Case 1: Searching on a Column Without an Index

The Story

  • Table: orders
  • Data: The table has 2,000,000 rows.
  • Scenario: The customer_id column stores the ID of the customer. Developers often need to find all orders for a specific customer.
  • The Problem: Currently, there is no index on the customer_id column.

The Problematic SQL Query

sql
EXPLAIN ANALYZE
SELECT *
FROM orders
WHERE customer_id = 12345;

The Query Plan (BEFORE a fix)

                                                      QUERY PLAN
----------------------------------------------------------------------------------------------------------------------
 Seq Scan on orders  (cost=0.00..38455.00 rows=55 width=102) (actual time=0.025..289.431 rows=55 loops=1)
   Filter: (customer_id = 12345)
   Rows Removed by Filter: 1999945
 Planning Time: 0.098 ms
 Execution Time: 289.512 ms

Why is this a problem?

  1. Look at this line: Seq Scan on orders.

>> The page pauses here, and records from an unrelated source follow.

/-- The mode digits of an instruction that is put together from digits of modes, 0 where the operation has no operand. -/
theorem instrOf_modeOf_modeDigits {o : Opcode} {a b c : Nat} (ha : a ≤ 2 ∧ (o.format.operands < 1 → a = 0))
    (hb : b ≤ 2 ∧ (o.format.operands < 2 → b = 0)) (hc : c ≤ 2 ∧ (o.format.operands < 3 → c = 0)) :
    (instrOf o (modeOf a) (modeOf b) (modeOf c)).modeDigits = (a, b, c) := by
  obtain ⟨ha2, ha0⟩ := ha
  obtain ⟨hb2, hb0⟩ := hb
  obtain ⟨hc2, hc0⟩ := hc
  cases o with
  | add | mul | lessThan | equals =>
    simp [instrOf, Instr.modeDigits, Mode.digit_modeOf ha2, Mode.digit_modeOf hb2, Mode.digit_modeOf hc2]
  | jumpIfTrue | jumpIfFalse =>
    simp [instrOf, Instr.modeDigits, Mode.digit_modeOf ha2, Mode.digit_modeOf hb2, hc0 (by decide)]
  | input | output | adjustBase =>
    simp [instrOf, Instr.modeDigits, Mode.digit_modeOf ha2, hb0 (by decide), hc0 (by decide)]
  | halt => simp [instrOf, Instr.modeDigits, ha0 (by decide), hb0 (by decide), hc0 (by decide)]

/-- A mode digit names a writable mode exactly when it is not 1 (R90). -/
theorem modeOf_writable {d : Nat} (h : d ≤ 2) : (modeOf d).writable = true ↔ d ≠ 1 := by
  rw [Mode.writable_iff, Mode.digit_modeOf h]

/-- Put together from digits of modes, an instruction whose write operand does not carry digit 1 is well formed (R90). -/
theorem instrOf_modeOf_wellFormed {o : Opcode} {n : Nat} (h1 : modeDigit n 1 ≤ 2) (h3 : modeDigit n 3 ≤ 2)
    (ht : immediateTargetSet o.format n = false) :
    (instrOf o (modeOf (modeDigit n 1)) (modeOf (modeDigit n 2)) (modeOf (modeDigit n 3))).wellFormed = true := by
  have ht := Bool.eq_false_iff.1 ht
  cases o with
  | add | mul | lessThan | equals =>
    exact (modeOf_writable h3).2 fun h => ht (immediateTargetSet_iff.2 (.inl ⟨rfl, h⟩))
  | input => exact (modeOf_writable h1).2 fun h => ht (immediateTargetSet_iff.2 (.inr ⟨rfl, h⟩))
  | output | jumpIfTrue | jumpIfFalse | adjustBase | halt => rfl

/-- What `Decode` answers carries the opcode and the mode digits of the word and is well formed, and the word has no digit
above them (R93). -/
theorem decodeFields_sound {o : Opcode} {n : Nat} {i : Instr} (h : decodeFields o n = .instr i) :
    n / 100000 = 0 ∧ i.opcode = o ∧ i.modeDigits = (modeDigit n 1, modeDigit n 2, modeDigit n 3) ∧ i.wellFormed = true := by
  obtain ⟨hr, hi, ht, rfl⟩ := decodeFields_eq_instr.1 h
  have h1 := modeDigit_checked hr hi (k := 1) (by simp)
  have h2 := modeDigit_checked hr hi (k := 2) (by simp)
  have h3 := modeDigit_checked hr hi (k := 3) (by simp)
  exact ⟨div_eq_zero_of_reservedDigitSet hr, instrOf_opcode .., instrOf_modeOf_modeDigits h1 h2 h3,
    instrOf_modeOf_wellFormed h1.1 h3.1 ht⟩

/-- A word whose two low digits are an opcode goes to the checks of its digits (R93). -/
theorem decode_natCast {o : Opcode} {n : Nat} (ho : digs n 1 0 = o.number) : decode (n : Int) = decodeFields o n := by
  simp [decode, decodeNat, opcodeOf_eq_some.2 ho]

/-- A word whose two low digits are no opcode does not decode (R88). -/
theorem decode_unknown {n : Nat} (h : ∀ o : Opcode, digs n 1 0 ≠ o.number) : decode (n : Int) = .illegal .unknownOpcode := by
  have hnone : opcodeOf (digs n 1 0) = none := Option.eq_none_iff_forall_ne_some.2 fun o ho => h o (opcodeOf_eq_some.1 ho)
  simp [decode, decodeNat, hnone]

/-- A word decodes only if it is not negative and its two low digits are an opcode (R84, R88). -/
theorem exists_decodeFields_of_decode {w : Int} {i : Instr} (h : decode w = .instr i) :
    ∃ (n : Nat) (o : Opcode), w = n ∧ digs n 1 0 = o.number ∧ decodeFields o n = .instr i := by
  by_cases hw : w < 0
  · simp [decode, hw] at h
  lift w to Nat using not_lt.1 hw with n
  by_cases ho : ∃ o : Opcode, digs n 1 0 = o.number
  · obtain ⟨o, ho⟩ := ho
    exact ⟨n, o, rfl, ho, (decode_natCast ho).symm.trans h⟩
  · simp [decode_unknown (not_exists.1 ho)] at h

/-- An instruction a word decodes to is well formed and has that word (R93, R96). -/
theorem encode_of_decode {w : Int} {i : Instr} (h : decode w = .instr i) : i.wellFormed = true ∧ encode i = w := by
  obtain ⟨n, o, rfl, ho, hd⟩ := exists_decodeFields_of_decode h
  obtain ⟨h0, rfl, hm, hw⟩ := decodeFields_sound hd
  refine ⟨hw, ?_⟩
  rw [encode, hm, ← ho, ← sum_of_digits h0]

/-! ## The list of the well-formed instructions -/

/-- The three modes, by digit. -/
def Mode.all : List Mode := [.position, .immediate, .relative]

/-- The modes of a write operand, by digit (R85). -/
def Mode.targets : List Mode := [.position, .relative]

@[simp] theorem Mode.mem_all (m : Mode) : m ∈ Mode.all := by cases m <;> decide

@[simp] theorem Mode.mem_targets {m : Mode} : m ∈ Mode.targets ↔ m.writable = true := by cases m <;> decide

/-- The well-formed instructions, family by family in the order of R94. -/
def wellFormedInstrs : List Instr :=
  ([Instr.add, .mul, .lessThan, .equals].flatMap fun f => Mode.all.flatMap fun a => Mode.all.flatMap fun b =>
    Mode.targets.map fun c => f a b c) ++
  ([Instr.jumpIfTrue, .jumpIfFalse].flatMap fun f => Mode.all.flatMap fun a => Mode.all.map fun b => f a b) ++
  Mode.targets.map .input ++ ([Instr.output, .adjustBase].flatMap fun f => Mode.all.map f) ++ [.halt]

theorem mem_wellFormedInstrs {i : Instr} : i ∈ wellFormedInstrs ↔ i.wellFormed = true := by
  cases i <;> simp [wellFormedInstrs, Instr.wellFormed]

/-- R94's list is the words of the well-formed instructions, in the same order. -/
theorem legalWords_eq_map_encode : Claims.legalWords = wellFormedInstrs.map encode := by decide

theorem mem_legalWords {w : Int} : w ∈ Claims.legalWords ↔ ∃ i, decode w = .instr i := by
  rw [legalWords_eq_map_encode, List.mem_map]
  constructor
  · rintro ⟨i, hi, rfl⟩
    exact ⟨i, decode_encode (mem_wellFormedInstrs.1 hi)⟩
  · rintro ⟨i, h⟩
    obtain ⟨hw, he⟩ := encode_of_decode h
    exact ⟨i, mem_wellFormedInstrs.2 hw, he⟩

/-! ## The digits of a word, by the formula of R82 -/

theorem emod_hundred_natCast (n : Nat) : (n : Int) % 100 = (digs n 1 0 : Nat) := by
  simp [digs]

@[simp] theorem modeField_natCast (n k : Nat) : Claims.modeField n k = (modeDigit n k : Nat) := by
  simp [Claims.modeField, modeDigit, dig]

/-- The ten operations, in the order of R86. -/
def Opcode.all : List Opcode :=
  [.add, .mul, .input, .output, .jumpIfTrue, .jumpIfFalse, .lessThan, .equals, .adjustBase, .halt]

@[simp] theorem Opcode.mem_all (o : Opcode) : o ∈ Opcode.all := by cases o <;> decide

/-- R93's list of opcodes is the numbers of the ten operations. -/
theorem natCast_mem_opcodes {d : Nat} :
    (d : Int) ∈ [1, 2, 3, 4, 5, 6, 7, 8, 9, 99] ↔ ∃ o : Opcode, d = o.number := by
  have hmap : ([1, 2, 3, 4, 5, 6, 7, 8, 9, 99] : List Int) = Opcode.all.map fun o => (o.number : Int) := rfl
  simp [hmap, eq_comm]

@[simp] theorem operandCount_number (o : Opcode) : Claims.operandCount o.number = o.format.operands := by
  cases o <;> decide

theorem Opcode.number_mem_rrw {o : Opcode} : (o.number : Int) ∈ [1, 2, 7, 8] ↔ o.format = .rrw := by
  cases o <;> decide

theorem Opcode.number_eq_input {o : Opcode} : (o.number : Int) = 3 ↔ o.format = .w := by cases o <;> decide

section
variable {o : Opcode} {n : Nat}

theorem reservedDigitSet_iff_fields :
    ((n : Int) / 100000 ≠ 0 ∨ ∃ k ∈ [1, 2, 3], Claims.operandCount o.number < k ∧ Claims.modeField n k ≠ 0) ↔
      reservedDigitSet o.format n = true := by
  rw [reservedDigitSet_iff]
  simp only [operandCount_number, modeField_natCast]
  norm_cast

theorem illegalModeSet_iff_fields :
    (∃ k ∈ [1, 2, 3], k ≤ Claims.operandCount o.number ∧ 2 < Claims.modeField n k) ↔
      illegalModeSet o.format n = true := by
  rw [illegalModeSet_iff]
  simp only [operandCount_number, modeField_natCast]
  norm_cast

theorem immediateTargetSet_iff_fields :
    ((o.number : Int) ∈ [1, 2, 7, 8] ∧ Claims.modeField n 3 = 1 ∨ (o.number : Int) = 3 ∧ Claims.modeField n 1 = 1) ↔
      immediateTargetSet o.format n = true := by
  rw [immediateTargetSet_iff]
  simp only [Opcode.number_mem_rrw, Opcode.number_eq_input, modeField_natCast]
  norm_cast

end

end Sys2Proof
end

-- The obligations about the encoding (30_encoding.md)
section
/-! SUPPORT. The obligations about the decoder and the encoder, from the lemmas above. -/

namespace Sys2Proof

/-- Settles O2: the decoder reads a well-formed instruction from its word, and nothing else decodes to it. -/
theorem decodeAndEncodeAgree : Obligations.DecodeAndEncodeAgree := by
  intro w i
  constructor
  · exact encode_of_decode
  · rintro ⟨hw, rfl⟩
    exact decode_encode hw

/-- Settles O3: R94's list is the words of the well-formed instructions. -/
theorem exactlyNinetyNineLegalWords : Obligations.ExactlyNinetyNineLegalWords :=
  ⟨by decide, by decide, fun _ => mem_legalWords⟩

/-- Settles O4: each condition of the statement is the decoder's own check, read through the formula of R82. -/
theorem decodeMakesItsChecksInOrder : Obligations.DecodeMakesItsChecksInOrder := by
  intro w
  by_cases hneg : w < 0
  · simp [hneg, decode]
  lift w to Nat using not_lt.1 hneg with n
  rw [if_neg hneg, emod_hundred_natCast]
  by_cases hop : ∃ o : Opcode, digs n 1 0 = o.number
  · obtain ⟨o, ho⟩ := hop
    rw [if_neg (not_not.2 (natCast_mem_opcodes.2 ⟨o, ho⟩)), decode_natCast ho, ho]
    simp only [reservedDigitSet_iff_fields, illegalModeSet_iff_fields, immediateTargetSet_iff_fields]
    split_ifs with hr hi ht
    · simp [decodeFields, hr]
    · simp [decodeFields, hr, hi]
    · simp [decodeFields, hr, hi, ht]
    · have hd := decodeFields_eq_instr.2 ⟨by simpa using hr, by simpa using hi, by simpa using ht, rfl⟩
      obtain ⟨_, hopcode, hdigits, _⟩ := decodeFields_sound hd
      exact ⟨_, hd, by simp [hopcode, hdigits]⟩
  · rw [if_pos fun h => hop (natCast_mem_opcodes.1 h)]
    exact decode_unknown (not_exists.1 hop)

/-- Settles O1: each word is evaluated by the decoder. -/
theorem specExampleWordsDecode : Obligations.SpecExampleWordsDecode := by
  unfold Obligations.SpecExampleWordsDecode
  decide

end Sys2Proof
end

-- The base along steps and host operations (40_operand_resolver.md)
section
/-! SUPPORT. How `rb` moves along a sequence of events: a step adds its `baseDelta`, a host operation that is no reset adds
nothing, so a sequence adds the sum of its deltas (R120). -/

namespace Sys2Proof.Machine

open Sys2Proof.Claims

variable {s t : State} {a : Mode}

/-! ## One step -/

/-- Only an ADJUST-BASE has a delta (R200). -/
theorem baseDelta_eq_zero (h : ∀ a, s.fsm = .running → ¬ s.holds (.adjustBase a)) : baseDelta s = 0 := by
  unfold baseDelta
  split
  · next w t hr hw hs =>
    split
    · next a hd =>
      cases ht : s.addrTrap s.pc with
      | some x => simp [State.instrWord, ht] at hw
      | none =>
        have hm := State.addrTrap_none.1 ht
        obtain rfl : s.mem.load s.pc.toNat = w := by simpa [State.instrWord_eq hm] using hw
        exact absurd ⟨hm, hd⟩ (h a hr)
    · rfl
  · rfl

/-- The delta of an ADJUST-BASE is its operand's value, unless the step faults (R200, R271). -/
theorem baseDelta_adjustBase (hr : s.fsm = .running) (hi : s.holds (.adjustBase a)) (hs : step s = .next t) :
    baseDelta s = if t.fsm = .faulted then 0 else s.value a (s.operandWord 1) := by
  simp [baseDelta, hr, State.instrWord_eq hi.1, hs, hi.2]

/-- An ADJUST-BASE adds its operand's value to `rb`, unless it faults (R200, R271). -/
theorem ExecCase.adjustBase_rb (h : ExecCase s (.adjustBase a) t) (hr : s.fsm = .running) :
    t.rb = s.rb + if t.fsm = .faulted then 0 else s.value a (s.operandWord 1) := by
  cases h with
  | trap _ g x hg => simp [hg.rb_eq]
  | adjust _ g hg => simp [hg.fsm_eq, hr]
  | store _ _ hi | jump _ _ hi => cases hi

/-- A step adds its delta to `rb`. -/
theorem step_rb (hs : step s = .next t) : t.rb = s.rb + baseDelta s := by
  by_cases h : ∃ a, s.fsm = .running ∧ s.holds (.adjustBase a)
  · obtain ⟨a, hr, hi⟩ := h
    have he : exec (.adjustBase a) (s.grow s.pc.toNat) = .next t := (step_of_holds hr hi).symm.trans hs
    rw [baseDelta_adjustBase hr hi hs]
    exact (ExecCase.of_exec he).adjustBase_rb hr
  · have hrb : t.rb = s.rb := by
      by_contra hne
      obtain ⟨a, hr, hi, -⟩ := onlyAdjustBaseChangesTheBase s t hs hne
      exact h ⟨a, hr, hi⟩
    rw [hrb, baseDelta_eq_zero fun a hr hi => h ⟨a, hr, hi⟩, Int.add_zero]

/-! ## A sequence of events -/

/-- No host operation but `reset()` changes `rb` (R221 to R224). -/
theorem HostCase.rb_eq {o : HostOp} (h : HostCase s o t) (ho : o ≠ .reset) : t.rb = s.rb := by
  cases h with
  | reset => exact absurd rfl ho
  | push | pop | drain | start | noRun | observe => rfl

/-- An event that is no reset adds its delta to `rb`. -/
theorem event_apply_rb {e : Event} (he : e ≠ .host .reset) (h : e.apply s = some t) :
    t.rb = s.rb + if e = .step then baseDelta s else 0 := by
  cases e with
  | step =>
    cases hs : step s with
    | next u =>
      obtain rfl : u = t := by simpa [Event.apply, hs] using h
      exact step_rb hs
    | fault r => cases r
    | refused r => simp [Event.apply, hs] at h
  | host o =>
    cases ha : hostApply o s with
    | accepted u =>
      obtain rfl : u = t := by simpa [Event.apply, ha] using h
      simp [(hostApply_accepted ha).2.rb_eq (mt (congrArg Event.host) he)]
    | refused r => simp [Event.apply, ha] at h

/-- A sequence of events without a reset adds the sum of its deltas to `rb`. -/
theorem drive_rb {es : List Event} (hes : .host .reset ∉ es) (h : drive es s = some t) : t.rb = s.rb + deltas es s := by
  induction es generalizing s with
  | nil =>
    cases h
    exact (Int.add_zero _).symm
  | cons e es ih =>
    obtain ⟨he, hes⟩ := not_or.1 (mt List.mem_cons.2 hes)
    obtain ⟨u, hu, hd⟩ := Option.bind_eq_some_iff.1 h
    rw [ih hes hd, event_apply_rb (Ne.symm he) hu, deltas, hu, Int.add_assoc]
    rfl

end Sys2Proof.Machine
end

-- The obligations about the operand resolver (40_operand_resolver.md)
section
/-! SUPPORT. The obligations about negative operand addresses and relative operands, from the lemmas above. -/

    • A Seq Scan (Sequential Scan) means that PostgreSQL had to read all 2 million rows of the orders table, one by one, from start to finish.
  2. The Warning Signs:

    • Execution Time: **289.512 ms**: The query took a very long time (about 0.3 seconds) just to find one customer's orders.
    • Rows Removed by Filter: **1999945**: This is the clearest sign of a problem! The system had to read 2 million rows and then throw away almost all of them to keep only the 55 rows it needed. This is a huge waste of resources.
  3. The Root Cause:

    • Because there is no "table of contents" (an index) for the customer_id column, the database has no choice but to "read the whole book" (scan the entire table) to find the pages it needs.

The Solution

  • Action: Create an index on the customer_id column to speed up searches.
  • Command:
    sql
    CREATE INDEX idx_orders_customer_id ON orders(customer_id);

The Query Plan (AFTER the fix)

Now, let's run the same EXPLAIN ANALYZE query again:

                                                            QUERY PLAN
----------------------------------------------------------------------------------------------------------------------------------
 Bitmap Heap Scan on orders  (cost=15.25..359.85 rows=55 width=102) (actual time=0.065..0.123 rows=55 loops=1)
   Recheck Cond: (customer_id = 12345)
   Heap Blocks: exact=52
   ->  Bitmap Index Scan on idx_orders_customer_id  (cost=0.00..15.24 rows=55 width=0) (actual time=0.045..0.045 rows=55 loops=1)
         Index Cond: (customer_id = 12345)
 Planning Time: 0.155 ms
 Execution Time: 0.151 ms

Analyzing the Result

  1. The Big Change: The plan changed from a Seq Scan to a Bitmap Heap Scan combined with a Bitmap Index Scan.

    • Bitmap Index Scan: The system used our new index, idx_orders_customer_id, to quickly find the locations of all 55 rows where customer_id = 12345.
    • Bitmap Heap Scan: After getting the list of locations, it efficiently went to the table to get the data for only those rows.
  2. Performance Comparison:

    • Execution Time: Dropped from 289.512 ms down to just 0.151 ms. That's 1900 times faster!
    • Cost (Estimated Cost): The maximum estimated cost dropped from 38455.00 to just 359.85.

Conclusion

By adding a simple index to a column that is frequently used for filtering, we completely fixed the bottleneck, making the query thousands of times faster.